Last year for my birthday, my friend S got me a book. He told me that when he went to Half-Priced Books, he asked to see the Feminist Literature section. It tickled me to no end. He decided on Eavan Boland’s Object Lessons, which I had never read, though I *loved* In a Time of Violence, one of her poetry collections. He chose well, since Boland gets more personal in this memoir/poetry criticism hybrid. I found it to be an enjoyable, if challenging, read.
Object Lessons is a nonfiction text. It’s a blend of memoir, literary criticism, and poetic history and commentary. It’s the story of Boland becoming a poet, finding her identity as a woman, and understanding her place in Irish poetic history. It’s sort of a contemporary update to Virginia Woolf’s A Room of One’s Own, in which the author asks herself how a woman with children can be a poet, how is it possible to leave the kitchen and write? Can a woman be a poet and be a parent?
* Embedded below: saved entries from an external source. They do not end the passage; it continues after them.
/-- DOE_REQUEST (R447). -/
def doeRequestEffect (who : Option Ld) (object : List Byte) (d : Device) : Device := doeWrite who object d
/-- DOE_REQUEST. -/
def execDoeRequest (who : Option Ld) (object : List Byte) (s : State) : Host.Outcome State Fault Refusal :=
  s.run (doeRequestEffect who object)

/-- DOE_ABORT (R447). -/
def doeAbortEffect (who : Option Ld) (d : Device) : Device :=
  if cxlUp d then modWho who (fun x => { x with doeReq := none, doeRsp := none, doeError := false }) d else d
/-- DOE_ABORT. -/
def execDoeAbort (who : Option Ld) (s : State) : Host.Outcome State Fault Refusal := s.run (doeAbortEffect who)

/-- DOE_DISCOVERY (R446). -/
def doeDiscoveryEffect (who : Option Ld) (index : Nat) (d : Device) : Device :=
  doeWrite who (doeObject 0x0001 0x00 (leBytes 1 index)) d
/-- DOE_DISCOVERY. -/
def execDoeDiscovery (who : Option Ld) (index : Nat) (s : State) : Host.Outcome State Fault Refusal :=
  s.run (doeDiscoveryEffect who index)

/-- CDAT_READ (R447). -/
def cdatReadEffect (who : Option Ld) (entry : Nat) (d : Device) : Device :=
  doeWrite who (doeObject 0x1E98 0x02 ([0, 0] ++ leBytes 2 entry)) d
/-- CDAT_READ. -/
def execCdatRead (who : Option Ld) (entry : Nat) (s : State) : Host.Outcome State Fault Refusal := s.run (cdatReadEffect who entry)

/-- WARDEN_STATUS (R448). -/
def wardenStatusEffect (who : Option Ld) (code : Nat) (d : Device) : Device :=
  doeWrite who (doeObject 0x1FA7 0x01 (leBytes 4 code)) d
/-- WARDEN_STATUS. -/
def execWardenStatus (who : Option Ld) (code : Nat) (s : State) : Host.Outcome State Fault Refusal := s.run (wardenStatusEffect who code)

/-! ### The mailbox (R449–R452) -/

/-- A mailbox command of an opcode completes (R437, R449). -/
def mailboxEnds (who : Option Ld) (op code : Nat) (out : List Byte) (d : Device) : Device :=
  mailboxDone who code out (modWho who (fun l => { l with mboxCmd := op }) d)

/-- A mailbox command (R449, R450): Busy without hart 1 and while another runs, Unsupported where the requester has not
got the command, else its return code, output and effect. -/
def mailbox (who : Option Ld) (op : Nat) (has : Bool) (f : Device → Nat × List Byte × Device) (d : Device) : Device :=
  if !cxlUp d then d
  else if (whoOf d who).mboxRunning.isSome then reply (leBytes 2 6) d
  else if !hart1Serves d then mailboxEnds who op 6 [] d
  else if !has then mailboxEnds who op 3 [] d
  else
    let r := f d
    mailboxEnds who op r.1 r.2.1 r.2.2

/-- A command that only answers. -/
def mailboxReads (who : Option Ld) (op : Nat) (has : Bool) (f : Device → Nat × List Byte) (d : Device) : Device :=
  mailbox who op has (fun d1 => ((f d1).1, (f d1).2, d1)) d

/-- The revision of a firmware slot (R450), 16 bytes. -/
def slotRevision (version : Nat) : List Byte := padTo 16 (ascii "BX6440 FW v" ++ decimal version)
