/-- The registers of a turnstile at an offset of its 64 bytes. -/
def tsReg (d : Device) (n off : Nat) : Word :=
  let t := tsAt d n
  (pick off [(0x00, tsStat d n), (0x04, pack [(0, 16, t.denyCount), (16, 16, t.rateDenyCount)]),
    (0x08, pack [(0, 8, t.lastOp), (8, 8, t.lastAid), (16, 4, t.lastReason), (20, 1, flag t.lastLogged), (24, 6, t.lastClass)]),
    (0x0C, w32 t.lastAddr), (0x10, loWord t.wear), (0x14, t.wearHiLatch), (0x18, loWord t.credit), (0x1C, t.creditHiLatch)]).getD 0

/-- The registers of a port at an offset of its 64 bytes. -/
def upReg (d : Device) (n off : Nat) : Word :=
  (pick off [(0x00, upStat d n), (0x04, pack [(0, 16, (portAt d n).dqsWaits), (16, 16, (portAt d n).defers)]),
    (0x08, w32 (portAt d n).last)]).getD 0

/-- The registers of a bus at an offset of its 64 bytes. -/
def fbReg (d : Device) (m off : Nat) : Word :=
  (pick off [(0x00, fbStat d m), (0x08, fbErr (busAt d m))] <|> arr off 0x10 4 4 (fun k => fbDev (devAt d (4 * m + k)))).getD 0

/-- GF registers (spec/06, spec/07). -/
def gfReg (d : Device) (off : Nat) : Option Word :=
  let n := off % 0x400 / 0x40
  if off < 0x200 then some (upReg d (off / 0x40) (off % 0x40))
  else if 0x400 ≤ off ∧ off < 0x800 then some (fbReg d n (off % 0x40))
  else if 0x1000 ≤ off ∧ off < 0x2000 then some (tsReg d ((off - 0x1000) / 0x40) (off % 0x40))
  else pick off [(0x2000, d.gf.tsCfg), (0x2004, w32 (bitmap 8 (fun p => (portAt d p).quarantined)))]

/-- IS_BDn_STAT. -/
def bdStat (b : BootDomain) : Word :=
  pack [(0, 3, b.state.ctorIdx), (3, 2, b.slot), (5, 1, flag b.goldenUsed), (6, 1, flag b.fetchAhead), (7, 1, flag b.streamed),
    (8, 4, b.failCount), (12, 4, b.lastCause), (16, 8, b.imagesVerified), (24, 8, b.imagesTotal)]

/-- IS_BDn_RESIDENT. -/
def bdResident (b : BootDomain) : Word := w32 (b.images.foldl (fun n i => n + i.units) 0)

/-- IS_DEVn_HEALTH. -/
def devHealthWord (x : DevHealth) : Word := pack [(0, 8, x.progFail), (8, 8, x.eraseFail), (16, 8, x.timeoutResets), (24, 4, x.cond)]

/-- IS registers (spec/08, spec/13). -/
def isReg (d : Device) (h : Hart) (off : Nat) : Option Word :=
  let q := fqOf d h
  arr off 0x00 0x10 16 (fun n => bdStat (domain d n)) <|> arr off 0x08 0x10 16 (fun n => bdResident (domain d n))
  <|> arr off 0x400 8 64 (fun n => devHealthWord (healthAt d n)) <|> arr off 0x800 4 4 (fun k => vget q.desc k)
  <|> pick off [(0x100, w32 d.is_.gates), (0x104, d.is_.cfg), (0x110, pack [(0, 16, d.is_.scrubPasses), (16, 16, d.is_.scrubCorrected)]),
    (0x114, pack [(0, 11, d.is_.poisonLast), (16, 16, d.is_.poisoned.length)]), (0x118, w32 d.is_.tagFree),
    (0x818, pack [(0, 5, q.inFlight.length + q.openGroup.length), (8, 5, q.results.length)])]

/-- TX_STATUS (spec/05). -/
def txStatus (t : Couch) : Word :=
  pack [(0, 3, t.state.ctorIdx), (3, 1, flag t.siChecking.isSome), (4, 1, flag t.siCopyBusy), (5, 1, flag t.fabricLive),
    (6, 1, flag t.fenceArmed), (8, 8, t.owner), (16, 9, t.actions.length)]

/-- TX registers (spec/05). -/
def txReg (d : Device) (h : Hart) (off : Nat) : Option Word :=
  let t := d.tx
  let r := vget t.results h
  pick off [(0x04, pack [(0, 4, r.1), (4, 4, r.2)]), (0x08, txStatus t), (0x0C, w32 t.requester), (0x10, w32 t.epoch),
    (0x14, pack [(0, 14, oldTagOps d)]), (0x18, pack [(0, 8, t.checkCode), (8, 2, t.checkPhase)]), (0x1C, w32 t.checkWhere),
    (0x20, pack [(0, 4, t.abortReason), (4, 3, t.stateAtAbort)]), (0x24, t.cfg),
    (0x28, pack [(0, 19, if t.jrnlValid then bankSize - t.jrnlNext else 0), (31, 1, t.jrnlBank)]), (0x2C, w32 t.jrnlGen), (0x60, t.sipPtr), (0x68, t.mouldIdx)]
  <|> arr off 0x40 4 8 (fun k => vget t.act k)
  <|> arr off 0x80 4 8 (fun k => wordAt (t.actions.getD t.mouldIdx.toNat []) k)
  <|> arr off 0xC0 4 16 (fun k => wordAt t.siDigest k) <|> arr off 0x100 4 16 (fun k => wordAt t.pendDigest k)

/-! ### EV, LG, MB, MG -/

/-- EV_STAT (spec/14). -/
def evStat (r : Recorder) : Word :=
  pack [(0, 17, r.nextIndex), (17, 1, flag r.full), (18, 1, flag r.degraded), (19, 1, flag r.noSurvivor), (20, 1, flag r.recovering),
    (21, 1, flag r.clearing.isSome), (24, 6, r.queue.length), (30, 2, r.clearOutcome)]

/-- EV registers (spec/14). -/
def evReg (d : Device) (h : Hart) (off : Nat) : Option Word :=
  pick off [(0x200, evStat d.ev), (0x204, w32 d.ev.lastSeq), (0x208, w32 d.ev.drop),
    (0x20C, pack [(0, 16, d.ev.queueLost), (16, 16, d.ev.suppressed)]), (0x210, d.ev.clearSeq), (0x218, loWord d.ev.badSeg), (0x21C, hiWord d.ev.badSeg)]
  <|> arr off 0x04 4 10 (fun k => vget (vget d.ev.posts h) k)

/-- LG registers (spec/14). -/
def lgReg (d : Device) (off : Nat) : Option Word :=
  pick off [(0x04, pack [(0, 4, d.lg.lastCmd), (4, 8, d.lg.outcome), (12, 1, flag (lgBusy d))]), (0x08, w32 d.lg.next), (0x0C, lgStat d),
    (0x10, w32 d.lg.recorded), (0x18, d.lg.ackNum), (0x1C, wordAt d.lg.ackDig 0), (0x20, wordAt d.lg.ackDig 1), (0x24, d.lg.ovrUpTo),
    (0x28, loWord d.lg.nonce), (0x2C, hiWord d.lg.nonce)]
  <|> arr off 0x40 4 16 (fun k => wordAt d.lg.headDig k)

/-- MB registers of a hart (spec/17): a channel's data word is what a take would return. -/
def mbReg (d : Device) (h : Hart) (off : Nat) : Option Word :=
  arr off 0x000 4 128 (fun c => takeWord (curLeaf d) d (0x10 + h.val) c) <|> arr off 0x200 4 128 (fun c => chanStatus (curLeaf d) d (0x10 + h.val) c)
  <|> arr off 0x400 4 4 (fun k => pendWord (curLeaf d) d (0x10 + h.val) k) <|> arr off 0x410 4 4 (fun k => vget (vget d.mb.irqEn h) k)

/-- MG_PORTm_STAT (spec/17). -/
def mgStat (d : Device) (m : Nat) : Word :=
  let p := i3cAt d m
  pack [(0, 2, i3cMode d m), (2, 1, flag p.daValid), (3, 1, flag p.ibiEnabled), (4, 1, flag (decide (32 ≤ p.rx.length))),
    (5, 3, (p.session.map (·.kind)).getD 0), (8, 7, p.dynAddr), (16, 8, p.eid), (24, 6, p.rx.length)]

/-- MG registers (spec/17). -/
def mgReg (d : Device) (off : Nat) : Option Word :=
  arr off 0x00 0x20 2 (mgStat d)
  <|> arr off 0x04 0x20 2 (fun m => pack [(0, 16, (i3cAt d m).nacks), (16, 8, (i3cAt d m).discarded), (24, 8, (i3cAt d m).resets)])
  <|> arr off 0x08 0x20 2 (fun m => w32 (((i3cAt d m).session.map (·.data.length)).getD 0))

/-! ### CX, CD, EC, PT, DB, TM -/

/-- CX_LINK_STAT (spec/15). -/
def linkStat (c : CxlPort) : Word :=
  pack [(0, 1, flag c.linkUp), (1, 3, c.rate), (4, 4, c.width), (8, 1, flag c.cxl), (9, 1, flag c.w64Active), (10, 1, flag c.w64Offered),
    (11, 1, flag c.w64FellBack), (16, 16, c.downCount)]

/-- The popped sweep region (CX_SWP_LENGTH, CX_SWP_EXP). -/
def poppedRegion (d : Device) : Option SweepRegion := d.cx.popped.bind (fun p => regionOf d p.1 p.2)

/-- CX sweep registers (spec/16): zero for harts other than hart 1. -/
def cxSweepReg (d : Device) (off : Nat) : Option Word :=
  pick off [(0x204, w32 (((poppedRegion d).map (·.units)).getD 0)), (0x214, pack [(0, 11, d.cx.regions.length), (16, 5, d.cx.passes.length)])]
  <|> arr off 0x240 4 16 (fun k => wordAt (((poppedRegion d).map (·.expected)).getD []) k) <|> arr off 0x280 4 16 (fun k => wordAt d.cx.swpDig k)

/-- CX registers (spec/15, spec/16). -/
def cxReg (d : Device) (h : Hart) (off : Nat) : Option Word :=
  let c := d.cx
  pick off [(0x00, linkStat c), (0x04, cxCfgWord c),
    (0x08, pack [(0, 16, bitmap 16 (fun n => (ldOf d n).allocated)), (16, 16, committedLds d)]),
    (0x0C, pack [(0, 16, c.corrected), (16, 16, c.discarded)]), (0x10, pack [(0, 16, c.completerAbort), (16, 16, c.uncorrectable)]),
    (0x20, w32 c.freeFrames.length)]
  <|> arr off 0x40 4 16 (fun n => w32 (((ldOf d n).session.map (·.len)).getD 0)) <|> (if h = 1 then cxSweepReg d off else none)

/-- CD_SLOTs_INFO (spec/18). -/
def slotInfo (s : CardSlot) : Word :=
  pack [(0, 16, s.rca), (16, 2, s.type), (18, 2, s.speed), (20, 1, flag s.permWp), (21, 1, flag s.tmpWp), (22, 1, flag s.highCap), (24, 3, s.state)]

/-- CD registers (spec/18). -/
def cdReg (d : Device) (off : Nat) : Option Word :=
  let c := d.cd
  pick off [(0x00, pack [(0, 4, d.cdStat.present), (4, 4, d.cdStat.powered), (8, 4, d.cdStat.changed)]),
    (0x04, pack [(0, 4, d.cdStat.powered), (4, 2, c.clock), (6, 1, flag c.wide), (7, 1, flag c.openDrain)]),
    (0x20, d.cdWin.base), (0x24, d.cdWin.len), (0x28, pack [(31, 1, flag d.cdWin.lock)]), (0x40, c.cmd), (0x44, c.arg), (0x48, c.xfer), (0x4C, c.bufOff),
    (0x50, pack [(0, 1, flag c.busy), (1, 1, flag c.done), (2, 4, c.outcome), (16, 16, c.blocksDone)])]
  <|> arr off 0x10 4 4 (fun s => slotInfo (slotAt d s)) <|> arr off 0x60 4 4 (fun k => vget c.resp k)

/-- EC_STAT (spec/21). -/
def ecStat (e : Errors) : Word :=
  pack [(0, 3, (e.handling.head?.map (·.cls)).getD 0), (8, 5, e.queue.length), (16, 6, e.reports.length), (22, 1, flag e.overflow)]

/-- EC registers (spec/21). -/
def ecReg (d : Device) (off : Nat) : Option Word :=
  let f := d.lastF2
  pick off [(0x00, ecStat d.ec), (0x08, d.ec.report1), (0x0C, pack [(0, 16, d.ec.corrected), (16, 8, d.ec.deferred), (24, 8, d.ec.restarts)]),
    (0x10, d.ec.irqEn), (0x14, pack [(0, 8, f.block), (8, 4, f.kind), (12, 1, flag f.escalated), (13, 1, flag f.hardware), (16, 16, f.count)]),
    (0x20, d.ec.inject)]

/-- PT registers (spec/21). -/
def ptReg (d : Device) (off : Nat) : Option Word :=
  pick off [(0x00, ptCtrlWord d), (0x04, d.pt.seed), (0x80, pack [(0, 16, d.pt.lateReads), (16, 8, d.pt.latePorts)])]
  <|> arr off 0x40 4 8 (fun z => vget d.pt.zones z) <|> arr off 0x60 4 4 (fun r => vget d.pt.compl r)

/-- DB_STAT (spec/19). -/
def dbStat (b : Booth) : Word :=
  pack [(0, 2, b.level), (2, 1, flag b.nonce.isSome), (3, 1, flag b.vaultLocked), (4, 1, flag b.armed.isSome), (5, 3, b.armed.getD 0),
    (8, 1, flag b.checking.isSome), (16, 4, b.lastResult), (20, 2, b.lastKeyKind), (22, 3, b.lastKeySlot)]

/-- DB registers (spec/19). -/
def dbReg (d : Device) (off : Nat) : Option Word :=
  pick off [(0x04, dbStat d.db), (0x10, w32 d.db.tktPtr)] <|> arr off 0x40 4 16 (fun k => wordAt d.db.chal k)

/-- TM registers (spec/11). -/
def tmReg (d : Device) (off : Nat) : Option Word :=
  let b := d.bat
  pick off [(0x00, w32 b.latch), (0x04, pack [(0, 4, b.firstSensor), (4, 3, b.firstPower), (16, 16, b.alarms)]), (0x08, loWord b.firstTs), (0x0C, b.firstTsHi),
    (0x10, pack [(0, 15, d.sensorLive), (16, 15, bitmap 15 (sensorEnabled d))]), (0x20, pack [(0, 4, b.ringNext), (4, 5, b.ringCount)]), (0x24, d.kv.lgSel)]
  <|> arr off 0x40 4 16 (fun k => wordAt (vget b.ring d.kv.lgSel.toNat) k)

/-! ### The map -/

/-- A register of block `n` (R92) as a hart reads it; the words that a read of a queue pops are commands of their own. -/
def blockReg (d : Device) (h : Hart) (n off : Nat) : Option Word :=
  match n with
  | 0 => sysReg d h off
  | 1 => pwReg d off
  | 2 => lcReg d off
  | 3 => kvReg d h off
  | 4 => dgReg d h off
  | 5 => sgReg d h off
  | 6 => gfReg d off
  | 7 => isReg d h off
  | 8 => txReg d h off
  | 9 => evReg d h off
  | 10 => lgReg d off
  | 11 => mbReg d h off
  | 12 => cxReg d h off
  | 13 => mgReg d off
  | 14 => cdReg d off
  | 15 => ecReg d off
  | 16 => ptReg d off
  | 17 => dbReg d off
  | 18 => tmReg d off
  | _ => none

/-- The address lies in a control block (R92). -/
def inBlocks (addr : Nat) : Bool := decide (0x60000000 ≤ addr ∧ addr < 0x60130000)

/-- A register as a hart reads it. -/
def regRead (d : Device) (h : Hart) (addr : Nat) : Word := (blockReg d h (blockOf addr) (addr % 0x10000)).getD 0

/-- State of a sweep region as its LD sees it (R480): Paused while its reads are barred. -/
def shownRegion (d : Device) (r : SweepRegion) : Nat := if r.state = 2 ∧ readsAllowed d r.ld = false then 3 else r.state

/-- CX_HP_SWP_STAT. -/
def swpStat (d : Device) (r : SweepRegion) : Word :=
  pack [(0, 3, shownRegion d r), (4, 3, r.lastResult), (8, 4, r.lastCause), (12, 1, flag r.compare), (13, 1, flag r.attest), (16, 16, r.passes)]

/-- CX_HP_LD_STAT (spec/15). -/
def ldStat (d : Device) (n : Nat) : Word :=
  let l := ldOf d n
  pack [(0, 1, flag l.viewWriteDrop), (1, 1, flag l.channelDrop), (2, 1, flag (hart1Serves d)), (3, 1, flag d.tx.fabricLive),
    (4, 1, flag (tamperResponse d)), (5, 1, flag l.allocated), (6, 1, flag l.decCommitted), (16, 16, l.viewResets)]

/-- CX_HP_STG_STAT (spec/15). -/
def stgStat (l : LogicalDev) : Word :=
  pack [(0, 11, l.stgBase), (12, 3, (l.session.map (·.slots.length)).getD 0), (16, 3, l.stgState), (20, 4, l.stgOutcome), (24, 8, l.stgCheck)]

/-- Sheet position of CX_HP_EXP_FIND, where the LD's ledger rights cover it (CX_HP_EXP_POS). -/
def expPos (d : Device) (n : Nat) : Word :=
  match positionOf d.mem d.lg.bad (ldOf d n).expFind.toNat with
  | some p => if hasBit (ledgerMask d n) (sheetBd d.mem p) then pack [(0, 11, p), (16, 1, 1), (17, 1, flag (sheetAcked d.mem p))] else 0
  | none => 0

/-- CX_HP_SWP_INFO (spec/16). -/
def swpInfo (d : Device) (n : Nat) : Word :=
  let r := sweepRec (curLeaf d) n
  pack [(0, 7, (regionsOf d n).length), (8, 7, (r.map (·.maxRegions)).getD 0), (16, 1, flag r.isSome), (17, 1, flag (r.any (·.compare))),
    (18, 1, flag (r.any (·.attest))), (19, 1, flag (ldOf d n).swpRemoved)]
Is it possible to balance all these elements in your life? The answer is obviously quite complicated. But the questions are worth exploring, as are the elements of heritage that Boland brings up throughout the memoir.
It’s not a straightforward sort of biography, nor is it pure literary criticism. Since I had read Boland before and knew something of her background, I enjoyed Object Lessons quite a bit. A casual reader may not get quite as much out of it, unless they’d also read some of her poetry or another Irish author’s. But the writing is absolutely gorgeous.